Московский поезд показался из-за леса и, еще не слышный за ветром, далекий и игрушечный, стал изгибаться, поворачивать, выстраиваться в одну линию с дымящим паровозиком впереди. И почудилось, что поезд этот, разгоняясь, раздувая пар, несется из-под уклона кверху, к станции, и кричит торжествующе, и торопится, торопится, спешит к Николотову и к дежурной по станции, которая вышла на линию с замусоленными флажками. Она была в красной фуражке и в сером платке, повязанном поверх: большеголовая и смешная, как северная утка.

От паровоза пахнуло горячим маслом, и железный лязг его тяжело отдался по сырой земле в ноги и прошелся по ним тревожным зудом. И чумазый кочегар лоснящимися глазами, казалось, презрительно проводил Николотова, который считал вагоны, держа в руке тяжелый желтый чемодан с потемневшими латунными бляхами.
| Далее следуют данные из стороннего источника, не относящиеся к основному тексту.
/-- 45_dispatch.md R191: a blocked EDGE completes and writes nothing; its response word is zero. -/
def Obligations.BlockedEdgeWritesNothing : Prop :=
  ∀ (now : Time) (s : State), s.pending = true → exec (.edge now) s = .next { s with response := 0 }

/-- 45_dispatch.md R190, 60_exceptions.md R238: an unblocked EDGE: the timeout phase, then either the edge is
dropped because a self-expiry claimed, or the Edge Clock moves and the duration measured from the last edge is
fanned out. -/
def Obligations.UnblockedEdgeOrder : Prop :=
  ∀ (now : Time) (s : State), s.pending = false →
    ((timeoutPhase now s).pending = true →
      exec (.edge now) s = .next { timeoutPhase now s with response := 0 } ∧
      (timeoutPhase now s).lastEdgeTime = s.lastEdgeTime) ∧
    ((timeoutPhase now s).pending = false →
      exec (.edge now) s = .next
        { fanOut (s.peekElapsed now) s.cfg.machines { timeoutPhase now s with lastEdgeTime := now } with
          response := 0 })

/-- 45_dispatch.md R202: in single-protocol mode, whichever the one machine of `M` is, an unblocked EDGE is that
machine's self-expiry and then its one transition on the measured duration. A structured machine whose frame is stale
expires first (41_protocol_machine.md R124); a hash sequence that is due is published and the edge dropped
(43_hash_decoder.md R172). -/
def Obligations.SingleProtocolEdge : Prop :=
  ∀ (now : Time) (s : State), s.pending = false →
    (∀ p, s.cfg.machines = [.structured p] →
      (s.staleFrame p (s.peekElapsed now) →
        exec (.edge now) s = .next
          { onEdge p (s.peekElapsed now)
              { s.setMachine p { s.machine p with count := 0 } with lastEdgeTime := now } with response := 0 }) ∧
      (¬ s.staleFrame p (s.peekElapsed now) →
        exec (.edge now) s = .next
          { onEdge p (s.peekElapsed now) { s with lastEdgeTime := now } with response := 0 })) ∧
    (s.cfg.machines = [.hash] →
      (s.hashDue (s.peekElapsed now) →
        exec (.edge now) s = .next { s with hdone := true, tag := .hash, pending := true, response := 0 }) ∧
      (¬ s.hashDue (s.peekElapsed now) →
        exec (.edge now) s = .next
          { onEdgeHash (s.peekElapsed now) { s with lastEdgeTime := now } with response := 0 }))

/-- 43_hash_decoder.md R166, 45_dispatch.md R190, 70_reset_and_hazards.md R279: a hash sequence that silence has
ended is published by the next EDGE itself, and that edge is dropped. -/
def Obligations.SilenceFoundByEdgeDropsIt : Prop :=
  ∀ (now : Time) (s : State), s.pending = false → s.hashDue (s.peekElapsed now) →
    ∃ t, exec (.edge now) s = .next t ∧ t.pending = true ∧ t.tag = .hash ∧ t.hdone = true ∧
      t.hcount = s.hcount ∧ t.hash = s.hash ∧ t.hprev = s.hprev ∧
      t.lastEdgeTime = s.lastEdgeTime ∧ t.lastEventTime = s.lastEventTime

/-- 10_state.md R20, R25, R28 and log 10: what no EDGE touches. -/
def Obligations.EdgeFrame : Prop :=
  ∀ (now : Time) (s t : State), exec (.edge now) s = .next t →
    SamePorts s t ∧ t.response = 0 ∧
    (t.lastEdgeTime = s.lastEdgeTime ∨ t.lastEdgeTime = now) ∧
    (t.lastEventTime = s.lastEventTime ∨ t.lastEventTime = now) ∧
    (t.tag = s.tag ∨ (s.pending = false ∧ t.pending = true)) ∧
    (s.pending = true → t.pending = true) ∧
    (∀ p, ¬ s.armed (.structured p) → t.machine p = s.machine p) ∧
    (¬ s.armed .hash → t.hcount = s.hcount ∧ t.hash = s.hash ∧ t.hprev = s.hprev ∧ t.hdone = s.hdone)

/-- 10_state.md R25, R26, R30: an EDGE moves the Edge Clock exactly when it is neither blocked nor dropped. -/
def Obligations.EdgeClockMovesUnlessBlocked : Prop :=
  ∀ (now : Time) (s t : State), exec (.edge now) s = .next t →
    (s.pending = true → t.lastEdgeTime = s.lastEdgeTime) ∧
    (s.pending = false → s.hashDue (s.peekElapsed now) → t.lastEdgeTime = s.lastEdgeTime) ∧
    (s.pending = false → ¬ s.hashDue (s.peekElapsed now) → t.lastEdgeTime = now)

/-- 45_dispatch.md R195: CHECK_TIMEOUT, op 0b010, is the timeout phase and answers nothing. -/
def Obligations.CheckTimeoutRunsPhase : Prop :=
  ∀ (now : Time) (s : State),
    decode (requestWord 0b010 now) = .ok (.checkTimeout now) ∧
    exec (.checkTimeout now) s = .next { timeoutPhase now s with response := 0 }

/-- 45_dispatch.md R196: AVAILABLE, op 0b011, is the timeout phase, and answers `pending` in bit 48. -/
def Obligations.AvailableAnswersPending : Prop :=
  ∀ (now : Time) (s : State),
    decode (requestWord 0b011 now) = .ok (.available now) ∧
    exec (.available now) s = .next { timeoutPhase now s with
      response := if (timeoutPhase now s).pending then 0x1000000000000#52 else 0 }

/-- 45_dispatch.md R197: RECEIVING, op 0b100, answers 1 exactly when nothing is pending and an armed machine is in
progress and not stale; it writes nothing beyond the timeout phase. -/
def Obligations.ReceivingAnswersInProgress : Prop :=
  ∀ (now : Time) (s u : State), timeoutPhase now s = u →
    decode (requestWord 0b100 now) = .ok (.receiving now) ∧
    ((u.pending = false ∧
        ((∃ p, u.armed (.structured p) ∧ 1 ≤ (u.machine p).count.toNat ∧
            (u.machine p).count.toNat ≤ (u.params p).term ∧
            u.peekElapsed now < (u.params p).limitTimeout) ∨
          (u.armed .hash ∧ 1 ≤ u.hcount.toNat ∧ u.hdone = false ∧ u.peekElapsed now < u.cfg.hash.timeout)) →
      exec (.receiving now) s = .next { u with response := 0x1000000000000#52 }) ∧
    (¬ (u.pending = false ∧
        ((∃ p, u.armed (.structured p) ∧ 1 ≤ (u.machine p).count.toNat ∧
            (u.machine p).count.toNat ≤ (u.params p).term ∧
            u.peekElapsed now < (u.params p).limitTimeout) ∨
          (u.armed .hash ∧ 1 ≤ u.hcount.toNat ∧ u.hdone = false ∧ u.peekElapsed now < u.cfg.hash.timeout))) →
      exec (.receiving now) s = .next { u with response := 0 }))

/-- 20_memory.md R56: a query repeated with the same `now` gives the same answer and changes nothing more. -/
def Obligations.QueriesAreIdempotent : Prop :=
  ∀ (now : Time) (s t : State),
    (exec (.available now) s = .next t → exec (.available now) t = .next t) ∧
    (exec (.receiving now) s = .next t → exec (.receiving now) t = .next t) ∧
    (exec (.checkTimeout now) s = .next t → exec (.checkTimeout now) t = .next t)

/-- 45_dispatch.md R198: NOP, op 0b000, writes nothing and answers a zero word. -/
def Obligations.NopWritesNothing : Prop :=
  ∀ (now : Time) (s : State),
    decode (requestWord 0b000 now) = .ok (.nop now) ∧ exec (.nop now) s = .next { s with response := 0 }

/-- 45_dispatch.md R199, 10_state.md R39: RESET, op 0b111, completes from every state, ignores `now`, and leaves the
reset value in every element; under the default configuration that is `State.reset`. The requests still to come are
the model's own field (log 1). -/
def Obligations.ResetWritesEveryElement : Prop :=
  (∀ now : Time, decode (requestWord 0b111 now) = .ok (.reset now)) ∧
  (∀ (now : Time) (s : State), exec (.reset now) s = .next
    { cfg := s.cfg
      lastEdgeTime := s.cfg.resetLastEdge
      lastEventTime := s.cfg.resetLastEvent
      tag := .none
      pending := false
      nec := { count := 0, data := List.replicate s.cfg.nec.bytes 0 }
      pan := { count := 0, data := List.replicate s.cfg.panasonic.bytes 0 }
      hcount := 0
      hash := 0
      hprev := 0
      hdone := false
      requests := s.requests
      response := 0 }) ∧
  (∀ (now : Time) (s : State), s.cfg = Config.default →
    exec (.reset now) s = .next { State.reset with requests := s.requests })

/-- 70_reset_and_hazards.md R261: right after RESET, AVAILABLE and RECEIVING answer 0 and READ answers NONE,
under every configuration and whatever `now`. -/
def Obligations.FirstAnswersAfterReset : Prop :=
  ∀ (r now : Time) (s t : State), exec (.reset r) s = .next t →
    exec (.available now) t = .next t ∧ exec (.receiving now) t = .next t ∧ exec (.read now) t = .next t ∧
    t.response = 0

/-! ### READ -/

/-- 44_gate_read.md R182: READ of a structured owner. -/
def Obligations.ReadReturnsStructuredFrame : Prop :=
  ∀ (p : Proto) (now : Time) (s : State), s.pending = true → s.tag = p.tag →
    exec (.read now) s = .next
      { s.setMachine p { s.machine p with count := 0 } with
        pending := false
        response := 1#1 ++ p.tag.code ++ 0#1 ++ (s.params p).address (s.machine p).data ++
          (s.params p).command (s.machine p).data }

/-- 44_gate_read.md R183, 43_hash_decoder.md R174: READ of the hash machine. -/
def Obligations.ReadReturnsFingerprint : Prop :=
  ∀ (now : Time) (s : State), s.pending = true → s.tag = .hash →
    exec (.read now) s = .next
      { s with hcount := 0, hdone := false, pending := false,
               response := 1#1 ++ 3#2 ++ 0#1 ++ (s.hcount - 1).setWidth 16 ++ s.hash }

/-- 44_gate_read.md R181: READ with nothing claimed after the timeout phase answers a zero word and writes
nothing more. -/
def Obligations.ReadWithNothingClaimed : Prop :=
  ∀ (now : Time) (s : State), (timeoutPhase now s).pending = false →
    exec (.read now) s = .next { timeoutPhase now s with response := 0 }

/-- 44_gate_read.md R180, 43_hash_decoder.md R172, R174: READ finds a sequence that silence has ended and
consumes it in the same operation. -/
def Obligations.ReadFindsSilenceAndConsumes : Prop :=
  ∀ (now : Time) (s : State), s.pending = false → s.hashDue (s.peekElapsed now) →
    ∃ t, exec (.read now) s = .next t ∧
      t.response = 1#1 ++ 3#2 ++ 0#1 ++ (s.hcount - 1).setWidth 16 ++ s.hash ∧
      t.hcount = 0 ∧ t.hdone = false ∧ t.pending = false ∧ t.tag = .hash ∧ t.hash = s.hash ∧
      t.lastEdgeTime = s.lastEdgeTime

/-- 44_gate_read.md R184, R180, 43_hash_decoder.md R172: in every state that satisfies the invariants, READ returns
data exactly when a claim is pending or its own timeout phase publishes a sequence that silence has ended; and with
`HASH_FALLBACK_RESET` a READ that returned data, followed by a READ, is followed by no data, whatever the second
`now`. -/
def Obligations.ReadOnce : Prop :=
  ∀ (now later : Time) (s t : State), s.Inv → exec (.read now) s = .next t →
    (t.response.getLsbD 51 = true ↔ s.pending = true ∨ s.hashDue (s.peekElapsed now)) ∧
    (s.cfg.hashFallbackReset = true → t.response.getLsbD 51 = true →
      ∃ u, exec (.read later) t = .next u ∧ u.response = 0)

/-- 44_gate_read.md R187: a structured result that READ returns comes from a buffer whose checksum holds. -/
def Obligations.ReadResultHasChecksum : Prop :=
  ∀ (now : Time) (s t : State), s.Inv → exec (.read now) s = .next t → t.response.getLsbD 51 = true →
    (∃ p, (s.params p).checksum.holds (s.machine p).data = true ∧
      t.response = 1#1 ++ p.tag.code ++ 0#1 ++ (s.params p).address (s.machine p).data ++
        (s.params p).command (s.machine p).data) ∨
    t.response = 1#1 ++ 3#2 ++ 0#1 ++ (s.hcount - 1).setWidth 16 ++ s.hash

/-- 10_state.md R25, R26, 20_memory.md R56: a poll-side operation other than RESET never writes the Edge Clock,
the last event time, a buffer byte, the running hash, the last pulse, or the ports but for the response. -/
def Obligations.PollSideFrame : Prop :=
  ∀ (now : Time) (i : Instr) (s t : State),
    (i = .checkTimeout now ∨ i = .available now ∨ i = .receiving now ∨ i = .read now) → exec i s = .next t →
    t.lastEdgeTime = s.lastEdgeTime ∧ t.lastEventTime = s.lastEventTime ∧ t.hash = s.hash ∧ t.hprev = s.hprev ∧
    (∀ p, (t.machine p).data = (s.machine p).data) ∧ SamePorts s t

/-! ### Invariants and whole-machine rules -/

/-- 10_state.md R38: the reset state satisfies the invariants. -/
def Obligations.ResetSatisfiesInvariants : Prop := State.reset.Inv

/-- 10_state.md R38: every step keeps the invariants, from every state that satisfies them. -/
def Obligations.StepKeepsInvariants : Prop := ∀ s t : State, s.Inv → step s = .next t → t.Inv

/-- 10_state.md R38 (I2), 45_dispatch.md R200: a claim is pending exactly when one machine, and only one, is
claimed. -/
def Obligations.AtMostOneMachineClaimed : Prop :=
  ∀ s : State, s.Inv →
    (s.pending = true ↔ ∃ m, s.armed m ∧ s.claimed m = true ∧ s.tag = m.tag ∧
      ∀ n, s.armed n → s.claimed n = true → n = m)

/-- 10_state.md R28: no operation writes a limit register or any other parameter. -/
def Obligations.ConfigurationIsReadOnly : Prop :=
  ∀ (i : Instr) (s t : State), exec i s = .next t → t.cfg = s.cfg

/-- 10_state.md R38 (I5), 41_protocol_machine.md R125: an EDGE leaves or increases a cursor, or sets it to 0, or
from 0 to 1; for a machine without self-expiry (log 17). -/
def Obligations.CursorOnlyGrowsInFrame : Prop :=
  ∀ (p : Proto) (now : Time) (s t : State), s.Inv → s.armed (.structured p) →
    (s.params p).reqTimeoutCheck = false → exec (.edge now) s = .next t →
    (s.machine p).count.toNat ≤ (t.machine p).count.toNat ∨ (t.machine p).count = 0

/-- 41_protocol_machine.md R126, 70_reset_and_hazards.md R273: while a claim is unread, no operation but READ and
RESET changes anything. -/
def Obligations.ClaimBlocksUntilRead : Prop :=
  ∀ (i : Instr) (s t : State), s.pending = true → (∀ now, i ≠ .read now) → (∀ now, i ≠ .reset now) →
    exec i s = .next t → t = { s with response := t.response }

/-- 10_state.md R26, 43_hash_decoder.md R171: but for RESET, only an EDGE at which a structured machine claims
writes `lastEventTime`, and it writes that edge's `now`. -/
def Obligations.LastEventOnlyByStructuredClaim : Prop :=
  ∀ (i : Instr) (s t : State), (∀ now, i ≠ .reset now) → exec i s = .next t →
    t.lastEventTime ≠ s.lastEventTime →
    ∃ (now : Time) (p : Proto), i = .edge now ∧ t.lastEventTime = now ∧ t.lastEdgeTime = now ∧
      t.pending = true ∧ t.tag = p.tag ∧ s.pending = false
Жена стояла поодаль, и у нее тоже в руке был чемодан, поменьше и полегче, и еще большая спортивная сумка на длинном ремне. Она с нетерпеливым, праздничным волнением смотрела на поезд, замедляющий свой тяжкий бег, и, не замечая ничего вокруг, тихо щурилась в блаженной улыбке, провожая глазами потускневшие в дороге синие вагоны с мутными, большими окнами, с желтыми колпаками ламп, с какими-то лицами за этими глухими и милыми окнами, с какими-то людьми, которым тоже, как и ей, как и мужу, ехать еще и ехать до далекой Москвы. Там ее дом, ее детство, ее мама, отец и детство мужа, и… все, все: радостное, и родное, и уже чуть-чуть позабытое, без чего, казалось, уже и дня невозможно было прожить с тех пор, как муж подал рапорт об очередном отпуске и вышел, наконец, приказ об этом отпуске. Это давно уже стало праздником в ее жизни. Поезд стал шумным дедом-морозом, которого она когда-то встречала в Колонном зале на новогодней елке в прекрасном зале с блестящими колоннами, похожими на собственные отражения в каких-то невидимых, огромных зеркалах, веря и не веря в старую сказку наяву; поезд стал добрым волшебником, обещающим чудеса, в которые Таня верила и которых ждала теперь с нетерпением накануне своего возвращения в родной город.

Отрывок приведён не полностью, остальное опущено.